CottageLabs / oacwellcome

OA Compliance Checking for Wellcome Trust
Other
1 stars 1 forks source link

EPMC client library #1

Closed richard-jones closed 9 years ago

richard-jones commented 10 years ago

Add a basic EMPC integration library to magnificent octopus. It will need to support the following operations:

PMCID: http://www.ebi.ac.uk/europepmc/webservices/rest/search/query=PMCID:[PMCID] PMID: http://www.ebi.ac.uk/europepmc/webservices/rest/search/query=EXT_ID:[PMID] DOI:http://www.ebi.ac.uk/europepmc/webservices/rest/search/query=DOI:”[DOI]”

Note that the identifiers used should be assumed to be normalised ( #14 will deal with normalising them in the application later)

If we receive exactly one result for either of these, we will take it as the correct item. If we match successfully with (1) we will record a higher confidence in the accuracy of the identification than if we match with (2).

Note that (1) is in fact an exact substring match, so if the text in quotes appears as a substring in multiple titles, it will return multiple results. Since we will be querying on full titles, this should not matter most of the time, but if it fails we will fall back to (2).

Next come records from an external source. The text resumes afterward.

/-- A device whose boot has come to an end: no reset sequence runs. -/
def booted : State :=
  { (opened.clr R.HIF_STAT_ATL_RESTART).raise R.RST_AWD_CTL_EN with boot := { reach := none, phase := 5, awdEnd := 1 } }

/-- Atelier SRAM stands ready for the image of a boot. -/
theorem witness_ResetAndBoot_image (n : Nat) : memReady { booted with boot := { phase := 2, slot := 1 } } .arm 0 (min n 0x400000) = true :=
  memReady_sram (Nat.min_le_right _ _) (by decide)

/-- A device with its baselines taken, the spares at rest and no epoch due. -/
def worn (ratios : Tab (List Nat)) : State :=
  { opened.raise R.PAT_STAT_BASELINE with now := 86400000000000, pat := { ratios := ratios, recA := some { seq := 4 } } }

/-- What the example program's words say (spec/04, "Example: splicing items into a passing frame"). -/
theorem test_example_program :
    decodeEngine 0x40400002 = .lih 2 2 ∧ decodeEngine 0x34424A10 = .ori 2 2 0x4A10 ∧ decodeEngine 0x20620001 = .addi 3 2 1
    ∧ decodeEngine 0xC1401232 = .ioOut 10 0x123 none ∧ decodeEngine 0x00040020 = .wait 0 4 false false
    ∧ decodeEngine 0xC0E07030 = .ioIn 7 0x703 none ∧ decodeEngine 0xC0001213 = .ioOutw 0 0x121 none
    ∧ decodeEngine 0x30E700FF = .andi 7 7 0xFF ∧ decodeEngine 0xC1001041 = .ioInw 8 0x104 none
    ∧ decodeEngine 0x801FFFF1 = .b 0 0x1FFFF1 ∧ decodeEngine 0xC0E07012 = .ioOut 7 0x701 none := by decide

/-- The worked servo update (spec/06, "Worked example: one servo update"): +180.5 ns against INTEG = -13,000,000. -/
theorem test_servo_update :
    let s := (((((ticking.put R.TB_D_CTL_MODE 1 0).put R.TB_D_KP_KP 550 0).put R.TB_D_KP_KP_SH 8 0).put R.TB_D_KI_KI 55 0).put
      R.TB_D_KI_KI_SH 11 0).wr R.TB_D_INTEG (u32 (-13000000)) 0
    let t := measWrite (s.wr R.TB_D_STEP_THR 20000 0) 0 46208
    t.gets R.TB_D_INTEG_V 0 = -13001240 ∧ t.gets R.TB_D_RATE_V 0 = -13100515 := by decide +kernel

/-- The worked rejected write (spec/12, "Worked example: a NOP, and a rejected write"). -/
theorem test_rejected_write :
    let s := opened.put R.HMB_STAT_SEQ 0x41 3
    let t := hmbWrite s .host 3 0
    let u := hmbWrite t .host 3 1
    t.get R.HMB_STAT_FULL 3 = 1 ∧ t.get R.HMB_STAT_SEQ 3 = 0x42 ∧ u.get R.HMB_STAT_REJECTED 3 = 1 ∧ u.rd R.HMB_REJ 3 = 1
    ∧ u.get R.HMB_STAT_SEQ 3 = 0x42 ∧ (hmbWrite (hmbAckWrite u 3 0) .host 3 1).get R.HMB_STAT_SEQ 3 = 0x43 := by decide

/-- A step takes the command at the front of the queue and leaves the rest. -/
theorem test_step_front :
    let s := { State.reset with pending := [.pllLock, .tbSnap .arm] }
    (match step s with
      | .next t => t.on R.TB_STAT_LOCK && t.pending.length == 1
      | _ => false) = true := by decide

/-- An ill-formed command for each check, and a well-formed one beside it. -/
theorem test_wellFormed :
    wellFormed (.registerWrite .host .b8 0 256) = false ∧ wellFormed (.registerWrite .host .b8 0 255) = true
    ∧ wellFormed (.starvationGrant 0 [1, 2] 3) = false ∧ wellFormed (.starvationGrant 0 [1, 2] 2) = true
    ∧ wellFormed (.remoteWrite 0 []) = false ∧ wellFormed (.remoteWrite 0 [⟨5, 2, 1⟩]) = false ∧ wellFormed (.remoteWrite 0 [⟨5, 1, 3⟩]) = true
    ∧ wellFormed (.qspiWrite 0 []) = false ∧ wellFormed (.qspiWrite 0 (List.replicate 65 0)) = false ∧ wellFormed (.qspiWrite 0 (List.replicate 64 0)) = true
    ∧ wellFormed (.frameReceive 0 [] true true) = false ∧ wellFormed (.frameReceive 0 [1] true true) = true
    ∧ wellFormed (.pauseFrame 0 true 255 [1]) = false ∧ wellFormed (.pauseFrame 0 false 255 [1]) = true
    ∧ wellFormed (.packetReceive 0 0 true none) = false ∧ wellFormed (.packetReceive 0 0 false none) = true
    ∧ wellFormed (.packetReceive 0 0 true (some ⟨0, 1, 0, true, .frame []⟩)) = false
    ∧ wellFormed (.badFrame 11) = false ∧ wellFormed (.badFrame 3) = true
    ∧ wellFormed (.qspiAbort (.write 0 (List.replicate 65 0))) = false ∧ wellFormed (.qspiAbort (.write 0 [])) = true
    ∧ wellFormed (.supplyGood []) = false ∧ wellFormed (.supplyGood (List.replicate 8 0)) = true
    ∧ wellFormed (.wearRound .core [1, 2, 3, 4]) = false ∧ wellFormed (.wearRound .core [1, 2, 3, 4, 5]) = true := by decide

theorem test_wellFormed_long : wellFormed (.canFrameReceive 0 0 0 0 0 (List.replicate 2049 0)) = false
    ∧ wellFormed (.canFrameReceive 0 0 0 0 0 (List.replicate 2048 0)) = true := by simp [wellFormed]

theorem witness_StepTakesFrontCommand : { State.reset with pending := [.pllLock, .tbSnap .arm] }.pending = [.pllLock, .tbSnap .arm] := by decide

theorem witness_IdleNanosecond_1 : State.reset.pending = [] ∧ State.reset.on R.HIF_STAT_ATL_RESTART = true ∧ State.reset.evh.presented = [] ∧ State.reset.store.remoteOut = []
    ∧ (State.reset.now + 1) % 1024000 ≠ 0 ∧ State.reset.pat.look = false ∧ State.reset.pat.held = []
    ∧ (State.reset.on R.SW_CBS_EN 191 = false ∧ tabGet 0 State.reset.sw.creditAt 191 = 0) ∧ ((State.reset.port 23).ctl = [] ∧ (State.reset.port 23).spl = [] ∧ (State.reset.port 23).tsOut = [])
    ∧ (State.reset.fx 31).due = none ∧ State.reset.fz = [] ∧ State.reset.on R.TB_STAT_LOCK = false := by decide

theorem witness_IdleNanosecond_2 : (State.reset.raise R.TB_STAT_LOCK).on R.TB_STAT_LOCK = true ∧ (State.reset.raise R.TB_STAT_LOCK).on R.TB_WALK_STAT_BUSY = false
    ∧ (State.reset.raise R.TB_STAT_LOCK).on R.HIF_STAT_ATL_RESTART = true := by decide

theorem witness_RegisterWidth : (regRef 0x40020208).isSome = true ∧ inBlocks 0x40020208 = true ∧ inSpareFrames 0x40020208 = false ∧ 0x40020208 % 4 = 0
    ∧ reaches opened (.atl 0) 0x40020208 = true ∧ fwSpan opened (.atl 0) true 0x40020208 8 = true ∧ fwSpan opened (.atl 0) false 0x40020208 8 = true := by decide

theorem witness_FabricWrites_1 : reaches State.reset .host 0x2000000 = false ∧ reaches opened .host 0x44000000 = false ∧ reaches State.reset .dma 0x2000000 = true ∧ fwSpan State.reset .dma true 0x2000000 8 = false
    ∧ isAtl .dma = false := by decide

theorem witness_FabricWrites_2 : reaches opened .dma 0x2000000 = true ∧ fwSpan opened .dma true 0x2000000 8 = true ∧ inBlocks 0x2000000 = false ∧ inImages 0x2000000 = false
    ∧ (memSpan { opened with bus := {} } 0x2000000 8).isSome = true := by decide

theorem witness_FabricWrites_3 : ∀ a : Nat, a ∈ [0x40020208, 0x40160004, 0x40160000, 0x40160118] → fwSpan opened (.atl 4) true a 4 = true := by decide

theorem witness_FabricWrites_4 : fwSpan opened (.atl 4) true 0xFFFFFFFF 4 = true ∧ assigned opened 0xFFFFFFFF = false
    ∧ opened.get R.EVH_SRC_CFG_STATE (308 + 4) = 0 ∧ opened.get R.EVH_SRC_CFG_TARGET (308 + 4) ≠ 6 := by decide

theorem witness_ItemWindow_1 : ((State.reset.eng 47).iwSlot 11).busy = false := by decide

theorem witness_ItemWindow_2 : (((State.reset.modEng 3 fun x => x.setIw 2 { busy := true }).eng 3).iwSlot 2).busy = true := by decide

theorem witness_StoreWritePortRounds : stored.store.portQ = [⟨.engine 0 0, [(5, 1, 1)]⟩] ∧ stored.on R.SS_CTL_EN = true ∧ itValid (stored.item 5) = true
    ∧ castRun stored (stored.item 5) = [] ∧ starved { stored with starve := [(0, 64)] } 0 (portAsking { stored with starve := [(0, 64)] }) = some 0
    ∧ writerNum (.engine 1 0) ∈ portAsking waiting ∧ writerNum (.engine 1 0) ≠ writerNum (.engine 0 0)
    ∧ writerNum (.engine 0 0) ∈ tabGet [] waiting.store.turns (writerNum (.engine 1 0)) ∧ arbAhead waiting 0 (portAsking waiting) = none
    ∧ agingRound bursting = false ∧ starved bursting 1 (dmaAsking bursting) = some 63
    ∧ bursting.get R.DMA_STAT_INFLIGHT ≠ 256 ∧ tagsUsed bursting + burstTags (bursting.dq 63) ≤ 256 := by decide

theorem witness_GroupTriggersAndDone : (1 : BitVec 8).toNat = (State.reset.rd R.SS_CG_SEQ 255 + 1) % 256 ∧ grouped.on R.SS_CG_CTL_TRIG 7 = true
    ∧ grouped.on R.SS_CG_CTL_EN 7 = true ∧ grouped.on R.SS_CTL_EN = true ∧ grouped.on R.SS_CG_CTL_TRIG 6 = false
    ∧ stored.store.items = [(5, stored.item 5)] ∧ itValid (stored.item 5) = true ∧ itOffset (stored.item 5) < 64 * 0 + 64
    ∧ 64 * 0 < itOffset (stored.item 5) + itWidth (stored.item 5) := by decide

theorem witness_GroupCommitStages : (grouped.setTriggers 7 [⟨0, 0, false⟩]).triggers 7 = [⟨0, 0, false⟩] ∧ cgInCommit grouped 7 = false
    ∧ (⟨7, 0, 0, false⟩ : CutSt).group = 7 ∧ groupItems stored 1 = [(5, stored.item 5)] ∧ castRun stored (stored.item 5) = []
    ∧ dqTriggered grouped 3 255 = [] ∧ grouped.cmd.streams = [] ∧ grouped.packs.insts = [] ∧ grouped.field.svc = none := by decide

theorem witness_SoftwareStoreAccess_1 : writes opened (.atl 4) (R.SS_IND_CMD.addr 0 0 0) = true ∧ isAtl (.atl 4) = true
    ∧ opened.get R.SS_IND_SEL_TABLE = 0 ∧ opened.get R.SS_IND_SEL_INDEX < 262144
    ∧ ((opened.put R.SS_IND_SEL_TABLE 1).put R.SS_IND_SEL_INDEX 65534).get R.SS_IND_SEL_TABLE = 1
    ∧ ((opened.put R.SS_IND_SEL_TABLE 1).put R.SS_IND_SEL_INDEX 65534).get R.SS_IND_SEL_INDEX < 65535
    ∧ State.reset.boot.phase ≠ 0 := by decide

theorem witness_SoftwareStoreAccess_2 : (writes opened .dma R.SS_HWR_HANDLE.base = true ∧ writes opened .dma (R.SS_HWR_HANDLE.base + 255) = true) ∧ opened.on R.SS_HWR_STAT_BUSY = false := by decide

theorem witness_EngineStartStop : isPat .pat = true ∧ writes engines .pat (R.CE_CTL.addr 4 0 0) = true ∧ engState engines 4 = 0 ∧ (5 : Word).getLsbD 1 = false
    ∧ engState engines 6 = 5 ∧ (engines.eng 6).startDue = true ∧ engines.get R.CE_MIG_CTL_LE ≠ 5 ∧ engState engines 5 = 1
    ∧ engines.on R.CE_CYC_EN 5 = true ∧ engState engines 7 = 3 ∧ (engines.eng 7).haltDue = true ∧ engines.on R.CE_CYC_EN 6 = false := by decide

theorem witness_EngineLoader : writes engines .pat (R.CE_LD_DATA.addr 0 0 0) = true ∧ loaderOk engines true = true ∧ loaderOk opened true = false
    ∧ reads engines (.atl 1) (R.CE_LD_DATA.addr 0 0 0) = true ∧ writes engines .pat (R.CE_LD_SEL.addr 0 0 0) = true
    ∧ engines.on R.CE_GSTAT_READY = true ∧ bits (0x12F : Word).toNat 0 6 < 48 ∧ engState engines (bits (0x12F : Word).toNat 0 6) = 0
    ∧ engines.engArr.zero = none
    ∧ { engines with engArr := { engines.engArr with zero := some (47, true) } }.engArr.zero = some (47, true) := by decide

theorem witness_EngineMigration_1 : writes engines (.atl 0) (R.CE_MIG_CTL.addr 0 0 0) = true ∧ (5 : Word).getLsbD 13 = false ∧ migBusy engines = false
    ∧ (spareEngine engines).isSome = true ∧ (spareEngine engines).getD 99 < 52 ∧ engState engines 5 ≠ 0
    ∧ engines.on R.CE_CYC_EN 5 = true ∧ engines.get R.CE_GAP_LEN_V 5 ≠ 0 := by decide
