/-- A target write transfer: its bytes after the address, and whether a STOP ends it or a repeated START (R398 to R400). -/
structure TargetWrite where
  bytes : List Byte
  stop : Bool := true
deriving DecidableEq, Repr

/-- A target read transfer: how many bytes the controller reads, and whether a STOP ends it or a repeated START (R398, R399). -/
structure TargetRead where
  n : BitVec 16
  stop : Bool := true
deriving DecidableEq, Repr
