-- ==== Sys2Proof/Machine/Regs.lean ====
section
/-! DEFINITION. Machine/Regs.lean: every register field of the register blocks, one constant per field, and per block
the table of its registers (offset, repetition, fields and their access codes). Written from the register tables of
spec/: the name is REGISTER_FIELD as the spec spells them. -/
namespace Sys2Proof.Machine

/-- A register field: the block k of R34, the byte offset in the block, the strides of its two repetitions, its lowest
bit, its width and its reset value. -/
structure Field where
  blk : Nat
  off : Nat
  s1 : Nat
  s2 : Nat
  lo : Nat
  width : Nat
  reset : Nat
deriving DecidableEq, Repr

/-- The access codes of R10. -/
inductive Acc where
  | ro | rw | w1c | w1s | wo | rc
deriving DecidableEq, Repr

/-- One register: where it lies, how it repeats (`c1` times at `s1`, `c2` times at `s2`), how many bytes it takes (4,
or 2 and 1 for the halves and bytes of a packed table), whether it is a register of tile 0 only, and its fields. -/
structure Reg where
  off : Nat
  s1 : Nat
  c1 : Nat
  s2 : Nat
  c2 : Nat
  bytes : Nat
  tile0 : Bool
  fields : List (Field × Acc)
deriving DecidableEq, Repr

/-- Where a field of tile `t` is kept: tile, block, byte offset and lowest bit in one number. -/
def Field.key (F : Field) (t : Nat) (i : Nat := 0) (j : Nat := 0) : Nat :=
  ((t * 64 + F.blk) * 65536 + (F.off + i * F.s1 + j * F.s2)) * 32 + F.lo

/-- Reset values of the loop parameters (R270). -/
def loopParamReset (p : Nat) : Nat :=
  match p with
  | 0 => 6
  | 1 => 1000
  | 0xC => 0x640000
  | 0x12 => 10000
  | 0x13 => 30000
  | 0x16 => 0x10000
  | _ => 0
/-- Shadow parameter word `p` of a loop channel (R270, R285). -/
def LOOP_SHADOW (p : Nat) : Field := ⟨9, 0x1000 + 4 * p, 0x100, 0, 0, 32, loopParamReset p⟩
/-- Active parameter word `p` of a loop channel (R270, R285). -/
def LOOP_ACTIVE (p : Nat) : Field := ⟨9, 0x5000 + 4 * p, 0x100, 0, 0, 32, loopParamReset p⟩
/-- Data word `k` of a transmit buffer (R394). -/
def CAN_TXB_DATA (k : Nat) : Field := ⟨12, 0x408 + 4 * k, 0x2000, 0x50, 0, 32, 0⟩
/-- The temperature input of cell `j`, 0xF for none (EST_TMAP0 and EST_TMAP1, R225). -/
def EST_TMAP_CELL (j : Nat) : Field := ⟨6, 0x20 + 4 * (j / 8), 0, 0, 4 * (j % 8), 4, 0xF⟩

The full-text can be located via the EPMC REST API at: http://www.ebi.ac.uk/europepmc/webservices/rest/[PMCID]/fullTextXML

richard-jones commented 10 years ago

Basic client library is now implemented for all of the above operations. Leaving this open until we have also implemented the workflow in #5 , as that relies on the logic around detection through fuzzy title matching.